Kit’s Wilderness by David Almond

Kit's Wilderness

Kit’s Wilderness by David Almond
Delacorte Books (2000)
240 pages

I picked up this book mostly because I recognised the title as one of the Printz winners. The Printz winners and honour books have never disappointed me yet — it’s one of the awards where I’ve consistently liked the books, compared to, say, the Carnegie medal winners, for instance. So this ended up as one of the first books I checked out from the community library. My first thought, barely a few short chapters in, was “my sister would love this book”. I have a bad habit of thinking my sister being younger than she is. She’s already almost twenty, but I still think she’s twelve or so. She loves John Green’s books, though I’ve never asked her if she preferred An Abundance of Katherines (which I still haven’t read, woe, shame, etc) or Looking for Alaska, or she loved them equally. If nothing else, the way Kit’s Wilderness lingers with you even when you put it down made me think of Looking for Alaska, especially the second half of that book.

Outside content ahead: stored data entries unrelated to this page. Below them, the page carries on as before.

-- ==== Sys2Proof/Machine/Operands.lean ====
section
/-! DEFINITION. What each operand token stands for; no value for an unrecognised token (30_encoding.md R82 to R86). -/

namespace Sys2Proof.Machine

/-- The mode a token names (R82). -/
def modeOperand : ModeToken → Option Mode
  | .heat => some .heat
  | .cool => some .cool
  | .unrecognised _ => none

/-- The step a direction token names (R83). -/
def directionOperand : DirectionToken → Option Int
  | .negative => some (-1)
  | .positive => some 1
  | .unrecognised _ => none

/-- The fan byte a selector stands for (R84). -/
def fanOperand (cfg : Cfg) : FanToken → Option Byte
  | .auto => some cfg.fanAuto
  | .quiet => some cfg.fanQuiet
  | .lv1 => some cfg.fanLv1
  | .lv2 => some cfg.fanLv2
  | .lv3 => some cfg.fanLv3
  | .lv4 => some cfg.fanLv4
  | .lv5 => some cfg.fanLv5
  | .unrecognised _ => none

/-- The scene a token names (R86). -/
def sceneOperand : SceneToken → Option Scene
  | .on => some .on
  | .night => some .night
  | .off => some .off
  | .unrecognised _ => none

/-- The stepped temperature: an integer sum, saturated to 36..64 (40 R121, R129). -/
def steppedTemp (t : Temp) (delta : Int) : Temp :=
  BitVec.ofInt 7 (clamp (t.toNat + delta) tempMin tempMax)

/-- The deadline `now + minutes * 60000` modulo `2^32` (40 R124, R131). -/
def deadlineAfter (now : Time) (minutes : Int) : Time :=
  now + BitVec.ofInt 32 (minutes * msPerMinute)

end Sys2Proof.Machine
end

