-- ==== Sys2Proof/Machine/Transmit.lean ====
section
/-! DEFINITION. The transmit helpers and the forced power-off (40_ac_state_store.md R123, R127, R128, 42 R182). -/

namespace Sys2Proof.Machine

/-- `emit Send(MemRead(PLS, 0, plsLen), 38)` (42 R182). -/
def sendPulses (s : State) : State := s.emit (.send (s.pls.readN 0 s.plsLen) carrierKHz)

/-- `EncodeWave()`, then the hand-over. -/
def waveAndSend (s : State) : Run := (encodeWave s).andThen fun s1 => .going (sendPulses s1)

/-- `TransmitAC()` (R127). -/
def transmitAC (s : State) : Run := waveAndSend (encodeFrame s.mode s.tempX2 s.fanHex s)

/-- `if powerOn = 1: TransmitAC()` (R121, R122). -/
def transmitIfOn (s : State) : Run := if s.powerOn then transmitAC s else .going s

/-- `TransmitOff()` (R128). -/
def transmitOff (s : State) : Run := waveAndSend (copyOff s)

/-- `ForcedOff()` (R123, 44 R212): transmit, clear `powerOn`, disarm. -/
def forcedOff (s : State) : Run :=
  (transmitOff s).andThen fun s1 => .going ((s1.setPowerOn false).setOffDeadline 0)

end Sys2Proof.Machine
end

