-- ==== Sys2Proof/Machine/LightPlayer.lean ====
section
/-! DEFINITION. The light scene player and the meaning of `PLAYLIGHT` (43_panasonic_light_player.md). -/

namespace Sys2Proof.Machine

/-- The slots of one repetition, `sent` frames of it sent so far: empty slots are skipped, a delay only between two
frames (R190, R194). -/
def playSlots : Nat → List (List Duration) → List Event
  | _, [] => []
  | sent, f :: rest =>
    if 0 < f.length then
      (if 0 < sent then [Event.delay lFrameMs] else []) ++ Event.send f carrierKHz :: playSlots (sent + 1) rest
    else playSlots sent rest

/-- Repetition `r`: a delay before every repetition but the first (R190). -/
def playRepetition (slots : List (List Duration)) (r : Nat) : List Event :=
  (if 0 < r then [Event.delay lRepMs] else []) ++ playSlots 0 slots

/-- The events of one scene (R190). -/
def playScene (slots : List (List Duration)) : List Event :=
  Event.delay lSettleMs :: (List.range lReps).flatMap (playRepetition slots) ++ [Event.delay lTailMs]

/-- `PLAYLIGHT` (R190); an unknown scene fails before anything is emitted (60 R231). -/
def execPlaylight (token : SceneToken) (s : State) : Host.Outcome State Fault Refusal :=
  .next <|
    match sceneOperand token with
    | none => raiseError .unknownScene s
    | some scene => (s.emitAll (playScene (s.cfg.scene scene).slots)).respondOk

end Sys2Proof.Machine
end

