-- ==== Sys2Proof/Laws/State.lean ====
section
/-! SUPPORT. One lemma per field per update: what each named update of the state leaves in each field. -/

namespace Sys2Proof.Machine

variable (s : State)

@[simp] theorem State.setPowerOn_powerOn (b : Bool) : (s.setPowerOn b).powerOn = b := rfl
@[simp] theorem State.setPowerOn_tempX2 (b : Bool) : (s.setPowerOn b).tempX2 = s.tempX2 := rfl
@[simp] theorem State.setPowerOn_mode (b : Bool) : (s.setPowerOn b).mode = s.mode := rfl
@[simp] theorem State.setPowerOn_fanHex (b : Bool) : (s.setPowerOn b).fanHex = s.fanHex := rfl
@[simp] theorem State.setPowerOn_offDeadline (b : Bool) : (s.setPowerOn b).offDeadline = s.offDeadline := rfl
@[simp] theorem State.setPowerOn_phase (b : Bool) : (s.setPowerOn b).phase = s.phase := rfl
@[simp] theorem State.setPowerOn_fault (b : Bool) : (s.setPowerOn b).fault = s.fault := rfl
@[simp] theorem State.setPowerOn_frm (b : Bool) : (s.setPowerOn b).frm = s.frm := rfl
@[simp] theorem State.setPowerOn_pls (b : Bool) : (s.setPowerOn b).pls = s.pls := rfl
@[simp] theorem State.setPowerOn_plsLen (b : Bool) : (s.setPowerOn b).plsLen = s.plsLen := rfl
@[simp] theorem State.setPowerOn_cfg (b : Bool) : (s.setPowerOn b).cfg = s.cfg := rfl
@[simp] theorem State.setPowerOn_clock (b : Bool) : (s.setPowerOn b).clock = s.clock := rfl
@[simp] theorem State.setPowerOn_elapse (b : Bool) : (s.setPowerOn b).elapse = s.elapse := rfl
@[simp] theorem State.setPowerOn_stepNo (b : Bool) : (s.setPowerOn b).stepNo = s.stepNo := rfl
@[simp] theorem State.setPowerOn_arrivals (b : Bool) : (s.setPowerOn b).arrivals = s.arrivals := rfl
@[simp] theorem State.setPowerOn_trace (b : Bool) : (s.setPowerOn b).trace = s.trace := rfl
@[simp] theorem State.setPowerOn_responses (b : Bool) : (s.setPowerOn b).responses = s.responses := rfl

@[simp] theorem State.setTempX2_powerOn (t : Temp) : (s.setTempX2 t).powerOn = s.powerOn := rfl
@[simp] theorem State.setTempX2_tempX2 (t : Temp) : (s.setTempX2 t).tempX2 = t := rfl
@[simp] theorem State.setTempX2_mode (t : Temp) : (s.setTempX2 t).mode = s.mode := rfl
@[simp] theorem State.setTempX2_fanHex (t : Temp) : (s.setTempX2 t).fanHex = s.fanHex := rfl
@[simp] theorem State.setTempX2_offDeadline (t : Temp) : (s.setTempX2 t).offDeadline = s.offDeadline := rfl
@[simp] theorem State.setTempX2_phase (t : Temp) : (s.setTempX2 t).phase = s.phase := rfl
@[simp] theorem State.setTempX2_fault (t : Temp) : (s.setTempX2 t).fault = s.fault := rfl
@[simp] theorem State.setTempX2_frm (t : Temp) : (s.setTempX2 t).frm = s.frm := rfl
@[simp] theorem State.setTempX2_pls (t : Temp) : (s.setTempX2 t).pls = s.pls := rfl
@[simp] theorem State.setTempX2_plsLen (t : Temp) : (s.setTempX2 t).plsLen = s.plsLen := rfl
@[simp] theorem State.setTempX2_cfg (t : Temp) : (s.setTempX2 t).cfg = s.cfg := rfl
@[simp] theorem State.setTempX2_clock (t : Temp) : (s.setTempX2 t).clock = s.clock := rfl
@[simp] theorem State.setTempX2_elapse (t : Temp) : (s.setTempX2 t).elapse = s.elapse := rfl
@[simp] theorem State.setTempX2_stepNo (t : Temp) : (s.setTempX2 t).stepNo = s.stepNo := rfl
@[simp] theorem State.setTempX2_arrivals (t : Temp) : (s.setTempX2 t).arrivals = s.arrivals := rfl
@[simp] theorem State.setTempX2_trace (t : Temp) : (s.setTempX2 t).trace = s.trace := rfl
@[simp] theorem State.setTempX2_responses (t : Temp) : (s.setTempX2 t).responses = s.responses := rfl
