-- ==== Sys2Proof/Tests/Slice0.lean ====
section
/-! SUPPORT. Tests of the model against the words and vectors of the spec, and a witness for every statement with
hypotheses. Expected values are those of 30_encoding.md R102 and of 95_test_vectors.md, under `CFG_TEST`. -/

namespace Sys2Proof.Tests

open Sys2Proof Sys2Proof.Machine

/-! ## Helpers -/

/-- A state under `CFG_TEST`, written `(powerOn, mode, tempX2, fanHex, offDeadline)` at clock `now` as in section 2.3
of 95_test_vectors.md. -/
def acState (powerOn : Bool) (mode : Mode) (tempX2 : Temp) (fanHex : Byte) (offDeadline now : Time) : State :=
  { State.resetWith Cfg.test now with
    powerOn := powerOn, mode := mode, tempX2 := tempX2, fanHex := fanHex, offDeadline := offDeadline }

/-- The same with the pulse buffer's capacity `cap`. -/
def smallState (cap : Nat) (powerOn : Bool) : State :=
  { State.resetWith { Cfg.test with plsCap := cap } 0 with powerOn := powerOn }

/-- The same state in the `SERVICE` phase, with `arrivals` presented. -/
def serving (arrivals : List (Option Cmd)) (s : State) : State :=
  { s with phase := .service, arrivals := arrivals, elapse := [5, 5, 5, 5] }

/-- The AC registers and the deadline. -/
structure AcRegisters where
  powerOn : Bool
  mode : Mode
  tempX2 : Temp
  fanHex : Byte
  offDeadline : Time
deriving DecidableEq, Repr

/-- The AC registers and the deadline of `s`. -/
def acOf (s : State) : AcRegisters := ⟨s.powerOn, s.mode, s.tempX2, s.fanHex, s.offDeadline⟩

/-- What `f` sees of the next state; nothing after a fault or a refusal. -/
def seen {α : Type} (f : State → α) : Host.Outcome State Fault Refusal → Option α
  | .next s => some (f s)
  | .fault _ => none
  | .refused _ => none

/-- `TV_OFF` of section 0. -/
def tvOff : List Byte :=
  [0x07, 0x30, 0x59, 0x82, 0xAB, 0xD4, 0xFD, 0x26, 0x4F, 0x78, 0xA1, 0xCA, 0xF3, 0x1C, 0x45, 0x6E, 0x97, 0xC0, 0xE9,
   0xE8, 0x3B, 0x64, 0x8D, 0xB6, 0xDF, 0x08, 0x31, 0x5A, 0x83, 0xAC, 0xD5, 0xFE, 0x27, 0x50, 0x79, 0xA2, 0xCB, 0xF4,
   0xA7]

/-- The frame of V-F1. -/
def vF1 : List Byte :=
  [0x03, 0x14, 0x25, 0x36, 0x47, 0x58, 0x69, 0x7A, 0x8B, 0x9C, 0xAD, 0xBE, 0xCF, 0xE0, 0xF1, 0x02, 0x13, 0x24, 0x35,
   0x94, 0x57, 0x68, 0x79, 0x8A, 0x9B, 0xAC, 0x30, 0xCE, 0xA0, 0xF0, 0x01, 0x12, 0x23, 0x34, 0x45, 0x56, 0x67, 0x78,
   0x7B]

/-- The frame of V-F4. -/
def vF4 : List Byte :=
  [0x05, 0x22, 0x3F, 0x5C, 0x79, 0x96, 0xB3, 0xD0, 0xED, 0x0A, 0x27, 0x44, 0x61, 0x7E, 0x9B, 0xB8, 0xD5, 0xF2, 0x0F,
   0xBE, 0x49, 0x66, 0x83, 0xA0, 0xBD, 0xDA, 0x37, 0x14, 0xA0, 0x4E, 0x6B, 0x88, 0xA5, 0xC2, 0xDF, 0xFC, 0x19, 0x36,
   0x26]

/-! ## Well-formedness: one ill-formed term for each check -/

theorem test_wf_refuses_known_mode_as_unrecognised : (Instr.setmode (.unrecognised 1)).wf = false := by decide
theorem test_wf_refuses_known_direction_as_unrecognised : (Instr.steptemp (.unrecognised 0)).wf = false := by decide
theorem test_wf_refuses_known_fan_as_unrecognised : (Instr.setfan (.unrecognised 6)).wf = false := by decide
theorem test_wf_refuses_known_scene_as_unrecognised : (Instr.playlight (.unrecognised 2)).wf = false := by decide
theorem test_wf_refuses_minutes_above_range : (Instr.armtimer 2147483648).wf = false := by decide
theorem test_wf_refuses_minutes_below_range : (Instr.armtimer (-2147483649)).wf = false := by decide

theorem test_cfg_test_is_wellFormed : Cfg.test.WellFormed := by decide
theorem test_cfg_refuses_wrong_off_checksum :
    ¬ ({ Cfg.test with tplOff := Cfg.test.tplOff.set 38 0xA8 } : Cfg).WellFormed := by decide
theorem test_cfg_refuses_equal_fan_codes : ¬ ({ Cfg.test with fanLv5 := 0x60 } : Cfg).WellFormed := by decide
theorem test_cfg_refuses_third_night_frame :
    ¬ ({ Cfg.test with lgtNight := ⟨[1], [1], [1]⟩ } : Cfg).WellFormed := by decide
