@[simp] theorem State.loseUnseen_status (s : State) (c : Cfg) (a n : Nat) : (s.loseUnseen c a n).status = s.status :=
  State.loseUnseen_keeps (P := fun t => t.status = s.status) c a n rfl fun t _ _ _ ht => (State.loseRange_status t ..).trans ht
@[simp] theorem State.loseUnseen_key (s : State) (c : Cfg) (a n : Nat) : (s.loseUnseen c a n).key = s.key :=
  State.loseUnseen_keeps (P := fun t => t.key = s.key) c a n rfl fun t _ _ _ ht => (State.loseRange_key t ..).trans ht
@[simp] theorem State.loseUnseen_iv (s : State) (c : Cfg) (a n : Nat) : (s.loseUnseen c a n).iv = s.iv :=
  State.loseUnseen_keeps (P := fun t => t.iv = s.iv) c a n rfl fun t _ _ _ ht => (State.loseRange_iv t ..).trans ht
@[simp] theorem State.loseUnseen_dataPtr (s : State) (c : Cfg) (a n : Nat) : (s.loseUnseen c a n).dataPtr = s.dataPtr :=
  State.loseUnseen_keeps (P := fun t => t.dataPtr = s.dataPtr) c a n rfl fun t _ _ _ ht => (State.loseRange_dataPtr t ..).trans ht
@[simp] theorem State.loseUnseen_len (s : State) (c : Cfg) (a n : Nat) : (s.loseUnseen c a n).len = s.len :=
  State.loseUnseen_keeps (P := fun t => t.len = s.len) c a n rfl fun t _ _ _ ht => (State.loseRange_len t ..).trans ht
@[simp] theorem State.loseUnseen_ds (s : State) (c : Cfg) (a n : Nat) : (s.loseUnseen c a n).ds = s.ds :=
  State.loseUnseen_keeps (P := fun t => t.ds = s.ds) c a n rfl fun t _ _ _ ht => (State.loseRange_ds t ..).trans ht
@[simp] theorem State.loseUnseen_work (s : State) (c : Cfg) (a n : Nat) : (s.loseUnseen c a n).work = s.work :=
  State.loseUnseen_keeps (P := fun t => t.work = s.work) c a n rfl fun t _ _ _ ht => (State.loseRange_work t ..).trans ht
@[simp] theorem State.loseUnseen_phase (s : State) (c : Cfg) (a n : Nat) : (s.loseUnseen c a n).phase = s.phase :=
  State.loseUnseen_keeps (P := fun t => t.phase = s.phase) c a n rfl fun t _ _ _ ht => (State.loseRange_phase t ..).trans ht
@[simp] theorem State.loseUnseen_cmd (s : State) (c : Cfg) (a n : Nat) : (s.loseUnseen c a n).cmd = s.cmd :=
  State.loseUnseen_keeps (P := fun t => t.cmd = s.cmd) c a n rfl fun t _ _ _ ht => (State.loseRange_cmd t ..).trans ht
@[simp] theorem State.loseUnseen_map (s : State) (c : Cfg) (a n : Nat) : (s.loseUnseen c a n).map = s.map :=
  State.loseUnseen_keeps (P := fun t => t.map = s.map) c a n rfl fun t _ _ _ ht => (State.loseRange_map t ..).trans ht
@[simp] theorem State.loseUnseen_widths (s : State) (c : Cfg) (a n : Nat) : (s.loseUnseen c a n).widths = s.widths :=
  State.loseUnseen_keeps (P := fun t => t.widths = s.widths) c a n rfl fun t _ _ _ ht => (State.loseRange_widths t ..).trans ht
@[simp] theorem State.loseUnseen_trespass (s : State) (c : Cfg) (a n : Nat) : (s.loseUnseen c a n).trespass = s.trespass :=
  State.loseUnseen_keeps (P := fun t => t.trespass = s.trespass) c a n rfl fun t _ _ _ ht => (State.loseRange_trespass t ..).trans ht
@[simp] theorem State.loseUnseen_unseen (s : State) (c : Cfg) (a n : Nat) : (s.loseUnseen c a n).unseen = s.unseen :=
  State.loseUnseen_keeps (P := fun t => t.unseen = s.unseen) c a n rfl fun t _ _ _ ht => (State.loseRange_unseen t ..).trans ht
@[simp] theorem State.loseUnseen_turns (s : State) (c : Cfg) (a n : Nat) : (s.loseUnseen c a n).turns = s.turns :=
  State.loseUnseen_keeps (P := fun t => t.turns = s.turns) c a n rfl fun t _ _ _ ht => (State.loseRange_turns t ..).trans ht
@[simp] theorem State.loseUnseen_rdata (s : State) (c : Cfg) (a n : Nat) : (s.loseUnseen c a n).rdata = s.rdata :=
  State.loseUnseen_keeps (P := fun t => t.rdata = s.rdata) c a n rfl fun t _ _ _ ht => (State.loseRange_rdata t ..).trans ht
@[simp] theorem State.loseUnseen_pace (s : State) (c : Cfg) (a n : Nat) : (s.loseUnseen c a n).pace = s.pace :=
  State.loseUnseen_keeps (P := fun t => t.pace = s.pace) c a n rfl fun t _ _ _ ht => (State.loseRange_pace t ..).trans ht
@[simp] theorem State.hostWrite_status (s : State) (c : Cfg) (a : Nat) (bytes : List Byte) :
    (s.hostWrite c a bytes).status = s.status := by
  simp only [State.hostWrite, State.loseUnseen_status]
@[simp] theorem State.hostWrite_key (s : State) (c : Cfg) (a : Nat) (bytes : List Byte) :
    (s.hostWrite c a bytes).key = s.key := by
  simp only [State.hostWrite, State.loseUnseen_key]
@[simp] theorem State.hostWrite_iv (s : State) (c : Cfg) (a : Nat) (bytes : List Byte) :
    (s.hostWrite c a bytes).iv = s.iv := by
  simp only [State.hostWrite, State.loseUnseen_iv]
@[simp] theorem State.hostWrite_dataPtr (s : State) (c : Cfg) (a : Nat) (bytes : List Byte) :
    (s.hostWrite c a bytes).dataPtr = s.dataPtr := by
  simp only [State.hostWrite, State.loseUnseen_dataPtr]
@[simp] theorem State.hostWrite_len (s : State) (c : Cfg) (a : Nat) (bytes : List Byte) :
    (s.hostWrite c a bytes).len = s.len := by
  simp only [State.hostWrite, State.loseUnseen_len]
@[simp] theorem State.hostWrite_ds (s : State) (c : Cfg) (a : Nat) (bytes : List Byte) :
    (s.hostWrite c a bytes).ds = s.ds := by
  simp only [State.hostWrite, State.loseUnseen_ds]
@[simp] theorem State.hostWrite_work (s : State) (c : Cfg) (a : Nat) (bytes : List Byte) :
    (s.hostWrite c a bytes).work = s.work := by
  simp only [State.hostWrite, State.loseUnseen_work]
@[simp] theorem State.hostWrite_phase (s : State) (c : Cfg) (a : Nat) (bytes : List Byte) :
    (s.hostWrite c a bytes).phase = s.phase := by
  simp only [State.hostWrite, State.loseUnseen_phase]
@[simp] theorem State.hostWrite_cmd (s : State) (c : Cfg) (a : Nat) (bytes : List Byte) :
    (s.hostWrite c a bytes).cmd = s.cmd := by
  simp only [State.hostWrite, State.loseUnseen_cmd]
@[simp] theorem State.hostWrite_map (s : State) (c : Cfg) (a : Nat) (bytes : List Byte) :
    (s.hostWrite c a bytes).map = s.map := by
  simp only [State.hostWrite, State.loseUnseen_map]
@[simp] theorem State.hostWrite_widths (s : State) (c : Cfg) (a : Nat) (bytes : List Byte) :
    (s.hostWrite c a bytes).widths = s.widths := by
  simp only [State.hostWrite, State.loseUnseen_widths]
@[simp] theorem State.hostWrite_trespass (s : State) (c : Cfg) (a : Nat) (bytes : List Byte) :
    (s.hostWrite c a bytes).trespass = (s.trespass || decide (meetsBuffer s a bytes.length)) := by
  simp only [State.hostWrite, State.loseUnseen_trespass]
@[simp] theorem State.hostWrite_unseen (s : State) (c : Cfg) (a : Nat) (bytes : List Byte) :
    (s.hostWrite c a bytes).unseen = s.unseen := by
  simp only [State.hostWrite, State.loseUnseen_unseen]
@[simp] theorem State.hostWrite_turns (s : State) (c : Cfg) (a : Nat) (bytes : List Byte) :
    (s.hostWrite c a bytes).turns = s.turns := by
  simp only [State.hostWrite, State.loseUnseen_turns]
@[simp] theorem State.hostWrite_rdata (s : State) (c : Cfg) (a : Nat) (bytes : List Byte) :
    (s.hostWrite c a bytes).rdata = s.rdata := by
  simp only [State.hostWrite, State.loseUnseen_rdata]
@[simp] theorem State.hostWrite_pace (s : State) (c : Cfg) (a : Nat) (bytes : List Byte) :
    (s.hostWrite c a bytes).pace = s.pace := by
  simp only [State.hostWrite, State.loseUnseen_pace]
@[simp] theorem State.hostRead_status (s : State) (c : Cfg) (a n : Nat) : (s.hostRead c a n).status = s.status := by
  simp only [State.hostRead, State.loseUnseen_status]
@[simp] theorem State.hostRead_key (s : State) (c : Cfg) (a n : Nat) : (s.hostRead c a n).key = s.key := by
  simp only [State.hostRead, State.loseUnseen_key]
@[simp] theorem State.hostRead_iv (s : State) (c : Cfg) (a n : Nat) : (s.hostRead c a n).iv = s.iv := by
  simp only [State.hostRead, State.loseUnseen_iv]
@[simp] theorem State.hostRead_dataPtr (s : State) (c : Cfg) (a n : Nat) : (s.hostRead c a n).dataPtr = s.dataPtr := by
  simp only [State.hostRead, State.loseUnseen_dataPtr]
@[simp] theorem State.hostRead_len (s : State) (c : Cfg) (a n : Nat) : (s.hostRead c a n).len = s.len := by
  simp only [State.hostRead, State.loseUnseen_len]
@[simp] theorem State.hostRead_ds (s : State) (c : Cfg) (a n : Nat) : (s.hostRead c a n).ds = s.ds := by
  simp only [State.hostRead, State.loseUnseen_ds]
@[simp] theorem State.hostRead_work (s : State) (c : Cfg) (a n : Nat) : (s.hostRead c a n).work = s.work := by
  simp only [State.hostRead, State.loseUnseen_work]
@[simp] theorem State.hostRead_phase (s : State) (c : Cfg) (a n : Nat) : (s.hostRead c a n).phase = s.phase := by
  simp only [State.hostRead, State.loseUnseen_phase]
@[simp] theorem State.hostRead_cmd (s : State) (c : Cfg) (a n : Nat) : (s.hostRead c a n).cmd = s.cmd := by
  simp only [State.hostRead, State.loseUnseen_cmd]
@[simp] theorem State.hostRead_map (s : State) (c : Cfg) (a n : Nat) : (s.hostRead c a n).map = s.map := by
  simp only [State.hostRead, State.loseUnseen_map]
@[simp] theorem State.hostRead_widths (s : State) (c : Cfg) (a n : Nat) : (s.hostRead c a n).widths = s.widths := by
  simp only [State.hostRead, State.loseUnseen_widths]
@[simp] theorem State.hostRead_trespass (s : State) (c : Cfg) (a n : Nat) : (s.hostRead c a n).trespass = (s.trespass || decide (meetsBuffer s a n)) := by
  simp only [State.hostRead, State.loseUnseen_trespass]
@[simp] theorem State.hostRead_unseen (s : State) (c : Cfg) (a n : Nat) : (s.hostRead c a n).unseen = s.unseen := by
  simp only [State.hostRead, State.loseUnseen_unseen]
@[simp] theorem State.hostRead_turns (s : State) (c : Cfg) (a n : Nat) : (s.hostRead c a n).turns = s.turns := by
  simp only [State.hostRead, State.loseUnseen_turns]
@[simp] theorem State.hostRead_rdata (s : State) (c : Cfg) (a n : Nat) : (s.hostRead c a n).rdata = some (.bytes (s.hostBytes a n)) := by
  simp only [State.hostRead, State.loseUnseen_rdata]
@[simp] theorem State.hostRead_pace (s : State) (c : Cfg) (a n : Nat) : (s.hostRead c a n).pace = s.pace := by
  simp only [State.hostRead, State.loseUnseen_pace]
@[simp] theorem State.hostReadReg_status (s : State) (r : Reg) : (s.hostReadReg r).status = s.status := by
  unfold State.hostReadReg State.observe; dsimp only; split <;> [split <;> rfl; rfl]
@[simp] theorem State.hostReadReg_key (s : State) (r : Reg) : (s.hostReadReg r).key = s.key := by
  unfold State.hostReadReg State.observe; dsimp only; split <;> [split <;> rfl; rfl]
@[simp] theorem State.hostReadReg_iv (s : State) (r : Reg) : (s.hostReadReg r).iv = s.iv := by
  unfold State.hostReadReg State.observe; dsimp only; split <;> [split <;> rfl; rfl]
@[simp] theorem State.hostReadReg_dataPtr (s : State) (r : Reg) : (s.hostReadReg r).dataPtr = s.dataPtr := by
  unfold State.hostReadReg State.observe; dsimp only; split <;> [split <;> rfl; rfl]
@[simp] theorem State.hostReadReg_len (s : State) (r : Reg) : (s.hostReadReg r).len = s.len := by
  unfold State.hostReadReg State.observe; dsimp only; split <;> [split <;> rfl; rfl]
@[simp] theorem State.hostReadReg_result (s : State) (r : Reg) : (s.hostReadReg r).result = s.result := by
  unfold State.hostReadReg State.observe; dsimp only; split <;> [split <;> rfl; rfl]
@[simp] theorem State.hostReadReg_ds (s : State) (r : Reg) : (s.hostReadReg r).ds = s.ds := by
  unfold State.hostReadReg State.observe; dsimp only; split <;> [split <;> rfl; rfl]
@[simp] theorem State.hostReadReg_work (s : State) (r : Reg) : (s.hostReadReg r).work = s.work := by
  unfold State.hostReadReg State.observe; dsimp only; split <;> [split <;> rfl; rfl]
@[simp] theorem State.hostReadReg_phase (s : State) (r : Reg) : (s.hostReadReg r).phase = s.phase := by
  unfold State.hostReadReg State.observe; dsimp only; split <;> [split <;> rfl; rfl]
@[simp] theorem State.hostReadReg_cmd (s : State) (r : Reg) : (s.hostReadReg r).cmd = s.cmd := by
  unfold State.hostReadReg State.observe; dsimp only; split <;> [split <;> rfl; rfl]
@[simp] theorem State.hostReadReg_mem (s : State) (r : Reg) : (s.hostReadReg r).mem = s.mem := by
  unfold State.hostReadReg State.observe; dsimp only; split <;> [split <;> rfl; rfl]
@[simp] theorem State.hostReadReg_map (s : State) (r : Reg) : (s.hostReadReg r).map = s.map := by
  unfold State.hostReadReg State.observe; dsimp only; split <;> [split <;> rfl; rfl]
@[simp] theorem State.hostReadReg_widths (s : State) (r : Reg) : (s.hostReadReg r).widths = s.widths := by
  unfold State.hostReadReg State.observe; dsimp only; split <;> [split <;> rfl; rfl]
@[simp] theorem State.hostReadReg_trespass (s : State) (r : Reg) : (s.hostReadReg r).trespass = s.trespass := by
  unfold State.hostReadReg State.observe; dsimp only; split <;> [split <;> rfl; rfl]
@[simp] theorem State.hostReadReg_turns (s : State) (r : Reg) : (s.hostReadReg r).turns = s.turns := by
  unfold State.hostReadReg State.observe; dsimp only; split <;> [split <;> rfl; rfl]
@[simp] theorem State.hostReadReg_rdata (s : State) (r : Reg) : (s.hostReadReg r).rdata = some (s.readReg r) := by
  unfold State.hostReadReg State.observe; dsimp only; split <;> [split <;> rfl; rfl]
@[simp] theorem State.hostReadReg_pace (s : State) (r : Reg) : (s.hostReadReg r).pace = s.pace := by
  unfold State.hostReadReg State.observe; dsimp only; split <;> [split <;> rfl; rfl]
@[simp] theorem State.hostReadReg_draws (s : State) (r : Reg) : (s.hostReadReg r).draws = s.draws := by
  unfold State.hostReadReg State.observe; dsimp only; split <;> [split <;> rfl; rfl]
@[simp] theorem State.hostReadReg_unseen (s : State) (r : Reg) :
    (s.hostReadReg r).unseen = if r = .status ∧ s.status.busy = false then [] else s.unseen := by
  unfold State.hostReadReg State.observe
  dsimp only
  by_cases hr : r = .status <;> cases hb : s.status.busy <;> simp [hr]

Kit is thirteen, returning with his parents to live with his grandfather in a small coal-mining town in England after his grandmother’s death. Kit’s ancestors had lived and died in the mines, and there’s a lot of history he’s coming home to. He’s sensitive, quiet, perhaps a little too naive, and he befriends the bright, cheerful Allie and the dark and brooding John Askew. Askew gets Kit into trouble with the game of Death they play, which to many of their friends is just make believe, but Kit begins to realise that there’s something more.

The prose is haunting and careful and delicate, the imagery beautiful. The skinny ghost children Kit sees still give me a shudder when I think of them. What’s real and what’s not gets blurred steadily as the narrative moves along, and I simply stopped questioning it and just believed. The first person narrative actually works for me this time. The dialogue trips me sometimes, but often it works well enough to make me smile. (Poor Kit gets flustered so often, going “Eh? Eh?”, causing Allie to mock him, though never with real malice. Oh, Kit.) There are many threads to the story — the story of Silky, told by Kit’s grandfather whose health is slowly failing, the stories Kit writes, John Askew’s drawings and his troubled family, Allie’s love for acting — and all of them are woven together slowly and deliberately, holding everything together.

The character relationships made this work. Kit and Allie, helping each other, even when they are at odds; Kit and Askew as Kit struggles to understand him and bring him back. And then there’s the wonderful parts with Kit and his grandfather, and the stories and memories he shares with his grandson.

The pace is a bit slow, yes, but I think it suits the book’s careful dealing of darker themes.